Summary: What made David’s men so mighty? They were Close, Committed, and Courageous! Let’s learn from their example.

The Mighty Men

by Scott R. Bayles, preacher

Church of Christ

Scripture Reading:

The pages of the Old Testament contain some of the most amazing stories you’ll ever read anywhere. Many of those stories revolve around a young shepherd boy who grew up to become King. David was, perhaps, the greatest king Israel would ever know, but he didn’t become great all on his own. Of course, he depended upon God, but he also relied on at least thirty special soldiers for much of his military might. They were known as David’s Mighty Men. And they, themselves, had accomplished some amazing feats.

The three Mighty Men that formed David’s inner circle were Jashobeam, Eleazar, and Shammah. Jashobeam was chief of the captains in David’s army and was famous for slaying eight hundred enemy soldiers "at one time." How he accomplished this feat isn’t disclosed, but that he did speaks volumes of his heroism.

Shammah was also used of the Lord to bring victory. He risked his life to defend a field of lentils and barely. Why would he do that? Because the land belonged to the Lord and was given to Israel to use to His glory. Shammah didn’t want the Philistines to control what belong to the Lord. To defend the land meant to honor God and His covenant.

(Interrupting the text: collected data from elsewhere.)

-- ==== Sys2Proof/Certificates/Slice0/Obligations.lean ====
section
/-! DEFINITION. Statements for the provers: what the block does as a whole, what its shared operations do, and, family by family,
the next state of every command under conditions on state and operands alone. -/

open Sys2Proof Sys2Proof.Machine

/-- For every command c, queue l and state s: a step of s with c in front of l is exec of c on s with the queue l.
(spec/opcode_table.json) -/
def Obligations.StepRunsFront : Prop :=
  ∀ (c : Instr) (l : List Instr) (s : State), step { s with pending := c :: l } = exec c { s with pending := l }

/-- A step on an empty queue adds one to the monotonic count (the model's choice, log entries 1 and 80). While a scrub pass
goes on, nothing waits at the DRAM port and the unit at the scrub pointer is filled, the read of that unit enters the port
in class 5; else nothing changes besides the count. No row of the table gives bits: no word decodes to a command, and
placing a word leaves every state as it is. (R389, R327, spec/opcode_table.json) -/
def Obligations.IdleTickAndNoWords : Prop :=
  (∀ s : State, s.pending = [] →
      let u : State := { s with now := s.now + 1 }
      (∀ a, s.dmc.scrub = some a → s.dmc.waiting = [] → u.spanReady a 32 = true → step s = .next (u.dmcEnqueue ⟨dmcPath, 5, false, a, [], 32, u.now⟩))
        ∧ (s.dmc.scrub = none ∨ s.dmc.waiting ≠ [] ∨ (∀ a, s.dmc.scrub = some a → u.spanReady a 32 = false) → step s = .next u))
    ∧ ∀ (n w : Nat) (s : State), decodeTableWord n w = none ∧ s.withFetchWord n w = s

/-- State.reset has no command waiting, is canonical, holds every register at its reset value and every error log empty, and
has power-on reset asserted. The reset values of Table 23-3 are in resetWord; that reset is the asserted state is the
model's choice (log entry 72). (R516, R566) -/
def Obligations.ResetState : Prop :=
  State.reset.pending = [] ∧ State.reset.canonical ∧ (∀ off, State.reset.reg off = resetWord off)
    ∧ (∀ p, State.reset.logOf p = ⟨[], false⟩) ∧ State.reset.glb.porHeld = true

/-- For every canonical state, a step that answers a next state leaves it canonical: register table, error logs (each of at
most 16 entries), boot flash, DRAM and engine memory have rising keys and no entry equal to what an unlisted key reads as.
State.reset is canonical by ResetState. (R19, R56, R566) -/
def Obligations.StepKeepsCanonical : Prop :=
  ∀ s t : State, s.canonical → step s = .next t → t.canonical

/-- Whatever command runs on whatever state, exec answers a next state (no command ends in a fault or a refusal), and there
the queue of waiting commands and the one-time-programmable fuses (die identity, factory record, keys) are as before. (R497,
R501, R516, spec/opcode_table.json) -/
def Obligations.CommandsCompleteAndKeepQueueAndFuses : Prop :=
  ∀ (c : Instr) (s : State), ∃ t, exec c s = .next t ∧ t.pending = s.pending ∧ t.otp = s.otp

/-- In a canonical state, storing a word at an offset makes that offset hold the word, leaves every other offset as it was,
and keeps the state canonical; nothing but the register table changes. (R19, R563) -/
def Obligations.RegisterReadBack : Prop :=
  ∀ (s : State) (off : Nat) (w : Word), s.canonical →
    (s.setReg off w).reg off = w ∧ (∀ r, r ≠ off → (s.setReg off w).reg r = s.reg r) ∧ (s.setReg off w).canonical
      ∧ { s.setReg off w with regs := s.regs } = s
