/-! A shown code changes `regs` alone. -/

@[simp] theorem show_pending (s : State) (u : Machine.Unit) (code detail : Nat) : (s.show u code detail).pending = s.pending := by
  unfold State.show; split <;> rfl
@[simp] theorem show_now (s : State) (u : Machine.Unit) (code detail : Nat) : (s.show u code detail).now = s.now := by
  unfold State.show; split <;> rfl
@[simp] theorem show_frame (s : State) (u : Machine.Unit) (code detail : Nat) : (s.show u code detail).frame = s.frame := by
  unfold State.show; split <;> rfl
@[simp] theorem show_launch (s : State) (u : Machine.Unit) (code detail : Nat) : (s.show u code detail).launch = s.launch := by
  unfold State.show; split <;> rfl
@[simp] theorem show_logs (s : State) (u : Machine.Unit) (code detail : Nat) : (s.show u code detail).logs = s.logs := by
  unfold State.show; split <;> rfl
@[simp] theorem show_otp (s : State) (u : Machine.Unit) (code detail : Nat) : (s.show u code detail).otp = s.otp := by
  unfold State.show; split <;> rfl
@[simp] theorem show_flash (s : State) (u : Machine.Unit) (code detail : Nat) : (s.show u code detail).flash = s.flash := by
  unfold State.show; split <;> rfl
@[simp] theorem show_glb (s : State) (u : Machine.Unit) (code detail : Nat) : (s.show u code detail).glb = s.glb := by
  unfold State.show; split <;> rfl
@[simp] theorem show_pmu (s : State) (u : Machine.Unit) (code detail : Nat) : (s.show u code detail).pmu = s.pmu := by
  unfold State.show; split <;> rfl
@[simp] theorem show_hif (s : State) (u : Machine.Unit) (code detail : Nat) : (s.show u code detail).hif = s.hif := by
  unfold State.show; split <;> rfl
@[simp] theorem show_pgu (s : State) (u : Machine.Unit) (code detail : Nat) : (s.show u code detail).pgu = s.pgu := by
  unfold State.show; split <;> rfl
@[simp] theorem show_afe (s : State) (u : Machine.Unit) (code detail : Nat) : (s.show u code detail).afe = s.afe := by
  unfold State.show; split <;> rfl
@[simp] theorem show_pcx (s : State) (u : Machine.Unit) (code detail : Nat) : (s.show u code detail).pcx = s.pcx := by
  unfold State.show; split <;> rfl
@[simp] theorem show_gea (s : State) (u : Machine.Unit) (code detail : Nat) : (s.show u code detail).gea = s.gea := by
  unfold State.show; split <;> rfl
@[simp] theorem show_therm (s : State) (u : Machine.Unit) (code detail : Nat) : (s.show u code detail).therm = s.therm := by
  unfold State.show; split <;> rfl
@[simp] theorem show_mrs (s : State) (u : Machine.Unit) (code detail : Nat) : (s.show u code detail).mrs = s.mrs := by
  unfold State.show; split <;> rfl
@[simp] theorem show_znt (s : State) (u : Machine.Unit) (code detail : Nat) : (s.show u code detail).znt = s.znt := by
  unfold State.show; split <;> rfl
@[simp] theorem show_stu (s : State) (u : Machine.Unit) (code detail : Nat) : (s.show u code detail).stu = s.stu := by
  unfold State.show; split <;> rfl
@[simp] theorem show_tce (s : State) (u : Machine.Unit) (code detail : Nat) : (s.show u code detail).tce = s.tce := by
  unfold State.show; split <;> rfl
@[simp] theorem show_anc (s : State) (u : Machine.Unit) (code detail : Nat) : (s.show u code detail).anc = s.anc := by
  unfold State.show; split <;> rfl
@[simp] theorem show_vpf (s : State) (u : Machine.Unit) (code detail : Nat) : (s.show u code detail).vpf = s.vpf := by
  unfold State.show; split <;> rfl
@[simp] theorem show_dlk (s : State) (u : Machine.Unit) (code detail : Nat) : (s.show u code detail).dlk = s.dlk := by
  unfold State.show; split <;> rfl
@[simp] theorem show_csp (s : State) (u : Machine.Unit) (code detail : Nat) : (s.show u code detail).csp = s.csp := by
  unfold State.show; split <;> rfl
@[simp] theorem show_sil (s : State) (u : Machine.Unit) (code detail : Nat) : (s.show u code detail).sil = s.sil := by
  unfold State.show; split <;> rfl
@[simp] theorem show_ttu (s : State) (u : Machine.Unit) (code detail : Nat) : (s.show u code detail).ttu = s.ttu := by
  unfold State.show; split <;> rfl
@[simp] theorem show_dmc (s : State) (u : Machine.Unit) (code detail : Nat) : (s.show u code detail).dmc = s.dmc := by
  unfold State.show; split <;> rfl
@[simp] theorem show_alm (s : State) (u : Machine.Unit) (code detail : Nat) : (s.show u code detail).alm = s.alm := by
  unfold State.show; split <;> rfl
@[simp] theorem show_cvu (s : State) (u : Machine.Unit) (code detail : Nat) : (s.show u code detail).cvu = s.cvu := by
  unfold State.show; split <;> rfl
@[simp] theorem show_gpio (s : State) (u : Machine.Unit) (code detail : Nat) : (s.show u code detail).gpio = s.gpio := by
  unfold State.show; split <;> rfl
@[simp] theorem show_gaps (s : State) (u : Machine.Unit) (code detail : Nat) : (s.show u code detail).gaps = s.gaps := by
  unfold State.show; split <;> rfl
@[simp] theorem show_free (s : State) (u : Machine.Unit) (code detail : Nat) : (s.show u code detail).free = s.free := by
  unfold State.show; split <;> rfl
@[simp] theorem show_out (s : State) (u : Machine.Unit) (code detail : Nat) : (s.show u code detail).out = s.out := by
  unfold State.show; split <;> rfl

Eleazar was from the tribe of Benjamin and fought side by side with David against the Philistines. While the rest of the Israelite army was retreating, he and David alone stood their ground. The Bible says that Eleazar fought until his sword was "welded" to his hand. The Lord honored the faith and courage of Eleazar and David by giving them a great victory. It was two men against an entire battalion, yet they were triumphant.

Obviously, it took a very special person to be one of David’s Mighty Men. And yet, today, God wants each one of us to be mighty in His kingdom. This evening I’d like to read a story about three of David’s Mighty Men--three unnamed soldiers--and discover what we can learn from their example of heroism.

2 Samuel 23:13-17 (NASB-u)

Then three of the thirty chief men went down and came to David in the harvest time to the cave of Adullam, while the troop of the Philistines was camping in the valley of Rephaim. [14] David was then in the stronghold, while the garrison of the Philistines was then in Bethlehem. [15] David had a craving and said, "Oh that someone would give me water to drink from the well of Bethlehem which is by the gate!" [16] So the three mighty men broke through the camp of the Philistines, and drew water from the well of Bethlehem which was by the gate, and took it and brought it to David. Nevertheless he would not drink it, but poured it out to the Lord; [17] and he said, "Be it far from me, O Lord, that I should do this. Shall I drink the blood of the men who went in jeopardy of their lives?" Therefore he would not drink it. These things the three mighty men did.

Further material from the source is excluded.